Study material:
-- ==== Sys2Proof/Tests/Slice0.lean ====
section
/-! SUPPORT. Tests: a well-formed and an ill-formed command for each check of WellFormed, the spec's worked examples, and for every statement
with hypotheses states and operands that meet them, clause by clause. -/

open Sys2Proof Sys2Proof.Machine

namespace Sys2Proof.Tests

set_option Elab.async false

/-! ## WellFormed refuses what it should -/

/-- A lane with its eyes open. -/
def goodLane : Lane := { readDelay := 1, writeDelay := 2, readEye := 20, writeEye := 20, vref := 0 }

/-- An access of three bytes is not well-formed (R8, R241). -/
theorem test_wf_register_write_size : Instr.wf (.registerWrite .service 0 3 0) = false ∧ Instr.wf (.registerWrite .service 0 8 0) = true := by decide

theorem test_wf_read_and_clear_size : Instr.wf (.readAndClear .service 0 0) = false ∧ Instr.wf (.readAndClear .service 0 4) = true := by decide

/-- A channel with no DIMM reports no lane (R519). -/
theorem test_wf_channel_trained_lanes : Instr.wf (.channelTrained 0 { dimm0 := none, dimm1 := none, lanes := [goodLane] }) = false ∧
    Instr.wf (.channelTrained 0 { dimm0 := none, dimm1 := none, lanes := [] }) = true := by decide

theorem test_wf_retrain_lanes : Instr.wf (.retrainComplete 0 [goodLane]) = false ∧
    Instr.wf (.retrainComplete 0 (List.replicate 10 goodLane)) = true := by decide

/-- A training result that names a link twice is not well-formed. -/
theorem test_wf_training_end : Instr.wf (.trainingEnd { chans := [], links := [1, 1], pcie := [] }) = false ∧
    Instr.wf (.trainingEnd { chans := [], links := [1, 2], pcie := [] }) = true := by decide

/-- A read that would cross a 4 KiB boundary, and one that carries data (R610). -/
theorem test_wf_pcie_dma : Instr.wf (.pcieDmaRequest 0 0 false 0x0FFF 2 []) = false ∧ Instr.wf (.pcieDmaRequest 0 0 false 0x1000 2 [0, 0]) = false ∧
    Instr.wf (.pcieDmaRequest 0 0 true 0x1000 2 [0, 0]) = true := by decide

theorem test_wf_msix_alignment : Instr.wf (.msixMessage 0 0 2 0) = false ∧ Instr.wf (.msixMessage 0 0 4 0) = true := by decide

theorem test_wf_frame_length : Instr.wf (.frameReceive 0 [1, 2, 3] true) = false ∧
    Instr.wf (.frameReceive 0 (List.replicate 14 0) true) = true := by decide

theorem test_wf_row_idle_bank : Instr.wf (.rowIdleClose 0 0 512) = false ∧ Instr.wf (.rowIdleClose 0 0 511) = true := by decide

/-- A PTP Follow_Up is no two-step message itself. -/
theorem test_wf_ptp_follow_up :
    let msg (two : Bool) : PtpMsg := { link := 0, domain := 0, seq := 0, srcPort := 0, rxStamp := 0, origin := 0, correction := 0, twoStep := two, logInterval := 0 }
    Instr.wf (.ptpFollowUp (msg true)) = false ∧ Instr.wf (.ptpFollowUp (msg false)) = true := by decide

/-- A message carries its row's type or a reserved one (R71, R73). -/
theorem test_wf_message_type :
    let h (t : BitVec 16) : SvcHdr := { port := .sp0, major := 1, minor := 0, type := t, seq := 0, len := 0, status := 0, crc := 0 }
    Instr.wf (.keepalive (h 0x0003) []) = false ∧ Instr.wf (.keepalive (h 0x0004) []) = true ∧ Instr.wf (.keepalive (h 0x7777) []) = true := by decide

Task instructions: What is needed is a copy of every line above in which "channelTrained" appears.

Answer to this exercise:
theorem test_wf_channel_trained_lanes : Instr.wf (.channelTrained 0 { dimm0 := none, dimm1 := none, lanes := [goodLane] }) = false ∧
    Instr.wf (.channelTrained 0 { dimm0 := none, dimm1 := none, lanes := [] }) = true := by decide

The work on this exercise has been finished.